§ **What is needed**:
Please count how many lines below contain the word "host" and reply with only that number.

*** Block opens ***

/-- User microcode and the context rows (16_microcode R393 to R410). -/
def Obligations.UserMicrocodeRuns : Prop :=
  (∀ (s u : State) (p : Pkt), s.admits 0x0A00 p wfUcodeLoad = true → s.running 0x0A00 p = u →
    let put (n : Nat) : State := (List.range n).foldl
      (fun (t : State) i => t.setWord (0x3800 + fld (leAt p.params 0 8) 0 11 + i) (userItem p.params i)) u
    (u.userInUse = true → exec (.ucodeLoadUser p) s = .next (finishCmd (s.waiterOf 0x0A00 p) (busy u))) ∧
    (u.userInUse = false → p.cancelAt = none →
      exec (.ucodeLoadUser p) s = .next (s.endsOk 0x0A00 p (put (fld (leAt p.params 0 8) 16 16)))) ∧
    (∀ k, u.userInUse = false → p.cancelAt = some k → k < fld (leAt p.params 0 8) 16 16 →
      exec (.ucodeLoadUser p) s = .next (finishCmd (s.waiterOf 0x0A00 p) (partialReply (put (k + 1)) (k + 1)))) ∧
    (∀ k, u.userInUse = false → p.cancelAt = some k → fld (leAt p.params 0 8) 16 16 ≤ k →
      exec (.ucodeLoadUser p) s = .next (s.endsOk 0x0A00 p (put (fld (leAt p.params 0 8) 16 16))))) ∧
  (∀ (s u : State) (p : Pkt), s.admits 0x0A01 p wfUcodeCall = true → s.running 0x0A01 p = u →
    exec (.ucodeCall p) s = .next ((u.modCtx p.port fun c => callCtx c (s.waiterOf 0x0A01 p) p.params u.nowPs).readyCtx p.port)) ∧
  (∀ (s t : State) (p q : CmdPort), ([CmdPort.cp0, .cp1, .cp2, .cp3].find? fun x => (s.ctx x).st == .running) = some p →
    (s.modCtx p fun c => { c with st := .slice, cause := 1 }) = t →
    (ctxOrder p).find? (fun x => (t.ctx x).st == .slice) = some q → exec .contextSlice s = .next (t.resumeCtx q)) ∧
  (∀ s : State, (∀ q, (s.ctx q).st ≠ .running) →
    (∀ p, (ctxOrder s.ucode.lastCtx).find? (fun x => (s.ctx x).st == .slice) = some p →
      exec .contextSlice s = .next (s.resumeCtx p)) ∧
    ((∀ q, (s.ctx q).st ≠ .slice) → exec .contextSlice s = .next s)) ∧
  (∀ (s : State) (c : CmdPort),
    ((s.ctx c).st = .waiting → s.waitHolds c (wWait (tget 0 s.ucode.words (s.ctx c).upc.toNat)) = true →
      exec (.contextResume c) s = .next (if s.otherReady c then s.modCtx c (fun x => { x with st := .slice }) else s.resumeCtx c)) ∧
    ((s.ctx c).st ≠ .waiting ∨ s.waitHolds c (wWait (tget 0 s.ucode.words (s.ctx c).upc.toNat)) = false →
      exec (.contextResume c) s = .next s)) ∧
  (∀ (s : State) (c : CmdPort),
    (∀ t, (s.ctx c).timer = some t → s.due t = true →
      exec (.contextTimerExpiry c) s = .next ((s.reach t).modCtx c fun x => { x with timer := none, timerDone := true })) ∧
    ((∀ t, (s.ctx c).timer = some t → s.due t = false) → exec (.contextTimerExpiry c) s = .next s)) ∧
  (∀ (s : State) (c : CmdPort),
    ((s.ctx c).st ≠ .idle → s.due ((s.ctx c).startedAt + (s.ctx c).limit * 1000) = true →
      exec (.ucodeLimit c) s = .next ((s.reach ((s.ctx c).startedAt + (s.ctx c).limit * 1000)).ctxLimit c)) ∧
    ((s.ctx c).st = .idle ∨ s.due ((s.ctx c).startedAt + (s.ctx c).limit * 1000) = false → exec (.ucodeLimit c) s = .next s))
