-- ==== Sys2Proof/Laws/State.lean ====
section
/-!
SUPPORT. One lemma for each field of State under each update of Machine/Ops.lean, and what an entry of a table reads as after an
update of it or of another: no later proof unfolds a record update.
-/

namespace Sys2Proof.Machine

/-! ### `State.modPort` -/

@[simp] theorem State.modPort_pending (s : State) (lp : Nat) (f : Port → Port) : (s.modPort lp f).pending = s.pending := rfl
@[simp] theorem State.modPort_freeCtr (s : State) (lp : Nat) (f : Port → Port) : (s.modPort lp f).freeCtr = s.freeCtr := rfl
@[simp] theorem State.modPort_off8 (s : State) (lp : Nat) (f : Port → Port) : (s.modPort lp f).off8 = s.off8 := rfl
@[simp] theorem State.modPort_env (s : State) (lp : Nat) (f : Port → Port) : (s.modPort lp f).env = s.env := rfl
@[simp] theorem State.modPort_boot (s : State) (lp : Nat) (f : Port → Port) : (s.modPort lp f).boot = s.boot := rfl
@[simp] theorem State.modPort_tt (s : State) (lp : Nat) (f : Port → Port) : (s.modPort lp f).tt = s.tt := rfl
@[simp] theorem State.modPort_ports (s : State) (lp : Nat) (f : Port → Port) : (s.modPort lp f).ports = tmod Port.init s.ports lp f := rfl
@[simp] theorem State.modPort_macros (s : State) (lp : Nat) (f : Port → Port) : (s.modPort lp f).macros = s.macros := rfl
@[simp] theorem State.modPort_mgmt (s : State) (lp : Nat) (f : Port → Port) : (s.modPort lp f).mgmt = s.mgmt := rfl
@[simp] theorem State.modPort_time (s : State) (lp : Nat) (f : Port → Port) : (s.modPort lp f).time = s.time := rfl
@[simp] theorem State.modPort_tables (s : State) (lp : Nat) (f : Port → Port) : (s.modPort lp f).tables = s.tables := rfl
@[simp] theorem State.modPort_flow (s : State) (lp : Nat) (f : Port → Port) : (s.modPort lp f).flow = s.flow := rfl
@[simp] theorem State.modPort_arb (s : State) (lp : Nat) (f : Port → Port) : (s.modPort lp f).arb = s.arb := rfl
@[simp] theorem State.modPort_buf (s : State) (lp : Nat) (f : Port → Port) : (s.modPort lp f).buf = s.buf := rfl
@[simp] theorem State.modPort_pool (s : State) (lp : Nat) (f : Port → Port) : (s.modPort lp f).pool = s.pool := rfl
@[simp] theorem State.modPort_cab (s : State) (lp : Nat) (f : Port → Port) : (s.modPort lp f).cab = s.cab := rfl
@[simp] theorem State.modPort_cmd (s : State) (lp : Nat) (f : Port → Port) : (s.modPort lp f).cmd = s.cmd := rfl
@[simp] theorem State.modPort_ucode (s : State) (lp : Nat) (f : Port → Port) : (s.modPort lp f).ucode = s.ucode := rfl
@[simp] theorem State.modPort_host (s : State) (lp : Nat) (f : Port → Port) : (s.modPort lp f).host = s.host := rfl
@[simp] theorem State.modPort_insts (s : State) (lp : Nat) (f : Port → Port) : (s.modPort lp f).insts = s.insts := rfl
@[simp] theorem State.modPort_portOwner (s : State) (lp : Nat) (f : Port → Port) : (s.modPort lp f).portOwner = s.portOwner := rfl
@[simp] theorem State.modPort_mirror (s : State) (lp : Nat) (f : Port → Port) : (s.modPort lp f).mirror = s.mirror := rfl
@[simp] theorem State.modPort_flt (s : State) (lp : Nat) (f : Port → Port) : (s.modPort lp f).flt = s.flt := rfl
@[simp] theorem State.modPort_evts (s : State) (lp : Nat) (f : Port → Port) : (s.modPort lp f).evts = s.evts := rfl
@[simp] theorem State.modPort_mon (s : State) (lp : Nat) (f : Port → Port) : (s.modPort lp f).mon = s.mon := rfl
@[simp] theorem State.modPort_selftest (s : State) (lp : Nat) (f : Port → Port) : (s.modPort lp f).selftest = s.selftest := rfl
@[simp] theorem State.modPort_pmc (s : State) (lp : Nat) (f : Port → Port) : (s.modPort lp f).pmc = s.pmc := rfl
@[simp] theorem State.modPort_out (s : State) (lp : Nat) (f : Port → Port) : (s.modPort lp f).out = s.out := rfl
theorem State.port_modPort_same (s : State) (lp : Nat) (f : Port → Port) (h : twf Port.init s.ports = true) :
    (s.modPort lp f).port lp = f (s.port lp) :=
  tget_tmod_same _ _ f h
theorem State.port_modPort_other (s : State) {lp j : Nat} (f : _) (h : j ≠ lp) : (s.modPort lp f).port j = s.port j :=
  tget_tmod_other _ _ f h

/-! ### `State.modMacro` -/

@[simp] theorem State.modMacro_pending (s : State) (m : Nat) (f : Macro → Macro) : (s.modMacro m f).pending = s.pending := rfl
@[simp] theorem State.modMacro_freeCtr (s : State) (m : Nat) (f : Macro → Macro) : (s.modMacro m f).freeCtr = s.freeCtr := rfl
@[simp] theorem State.modMacro_off8 (s : State) (m : Nat) (f : Macro → Macro) : (s.modMacro m f).off8 = s.off8 := rfl
@[simp] theorem State.modMacro_env (s : State) (m : Nat) (f : Macro → Macro) : (s.modMacro m f).env = s.env := rfl
@[simp] theorem State.modMacro_boot (s : State) (m : Nat) (f : Macro → Macro) : (s.modMacro m f).boot = s.boot := rfl
@[simp] theorem State.modMacro_tt (s : State) (m : Nat) (f : Macro → Macro) : (s.modMacro m f).tt = s.tt := rfl
@[simp] theorem State.modMacro_ports (s : State) (m : Nat) (f : Macro → Macro) : (s.modMacro m f).ports = s.ports := rfl
@[simp] theorem State.modMacro_macros (s : State) (m : Nat) (f : Macro → Macro) : (s.modMacro m f).macros = tmod Macro.init s.macros m f := rfl
@[simp] theorem State.modMacro_mgmt (s : State) (m : Nat) (f : Macro → Macro) : (s.modMacro m f).mgmt = s.mgmt := rfl
@[simp] theorem State.modMacro_time (s : State) (m : Nat) (f : Macro → Macro) : (s.modMacro m f).time = s.time := rfl
@[simp] theorem State.modMacro_tables (s : State) (m : Nat) (f : Macro → Macro) : (s.modMacro m f).tables = s.tables := rfl
@[simp] theorem State.modMacro_flow (s : State) (m : Nat) (f : Macro → Macro) : (s.modMacro m f).flow = s.flow := rfl
@[simp] theorem State.modMacro_arb (s : State) (m : Nat) (f : Macro → Macro) : (s.modMacro m f).arb = s.arb := rfl
@[simp] theorem State.modMacro_buf (s : State) (m : Nat) (f : Macro → Macro) : (s.modMacro m f).buf = s.buf := rfl
@[simp] theorem State.modMacro_pool (s : State) (m : Nat) (f : Macro → Macro) : (s.modMacro m f).pool = s.pool := rfl
@[simp] theorem State.modMacro_cab (s : State) (m : Nat) (f : Macro → Macro) : (s.modMacro m f).cab = s.cab := rfl
@[simp] theorem State.modMacro_cmd (s : State) (m : Nat) (f : Macro → Macro) : (s.modMacro m f).cmd = s.cmd := rfl
@[simp] theorem State.modMacro_ucode (s : State) (m : Nat) (f : Macro → Macro) : (s.modMacro m f).ucode = s.ucode := rfl
@[simp] theorem State.modMacro_host (s : State) (m : Nat) (f : Macro → Macro) : (s.modMacro m f).host = s.host := rfl
@[simp] theorem State.modMacro_insts (s : State) (m : Nat) (f : Macro → Macro) : (s.modMacro m f).insts = s.insts := rfl
@[simp] theorem State.modMacro_portOwner (s : State) (m : Nat) (f : Macro → Macro) : (s.modMacro m f).portOwner = s.portOwner := rfl
@[simp] theorem State.modMacro_mirror (s : State) (m : Nat) (f : Macro → Macro) : (s.modMacro m f).mirror = s.mirror := rfl
@[simp] theorem State.modMacro_flt (s : State) (m : Nat) (f : Macro → Macro) : (s.modMacro m f).flt = s.flt := rfl
@[simp] theorem State.modMacro_evts (s : State) (m : Nat) (f : Macro → Macro) : (s.modMacro m f).evts = s.evts := rfl
@[simp] theorem State.modMacro_mon (s : State) (m : Nat) (f : Macro → Macro) : (s.modMacro m f).mon = s.mon := rfl
@[simp] theorem State.modMacro_selftest (s : State) (m : Nat) (f : Macro → Macro) : (s.modMacro m f).selftest = s.selftest := rfl
@[simp] theorem State.modMacro_pmc (s : State) (m : Nat) (f : Macro → Macro) : (s.modMacro m f).pmc = s.pmc := rfl
@[simp] theorem State.modMacro_out (s : State) (m : Nat) (f : Macro → Macro) : (s.modMacro m f).out = s.out := rfl
theorem State.macro_modMacro_same (s : State) (m : Nat) (f : Macro → Macro) (h : twf Macro.init s.macros = true) :
    (s.modMacro m f).macro_ m = f (s.macro_ m) :=
  tget_tmod_same _ _ f h
theorem State.macro_modMacro_other (s : State) {m j : Nat} (f : _) (h : j ≠ m) : (s.modMacro m f).macro_ j = s.macro_ j :=
  tget_tmod_other _ _ f h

*** Block closes ***

§ **Answer to this problem**:
2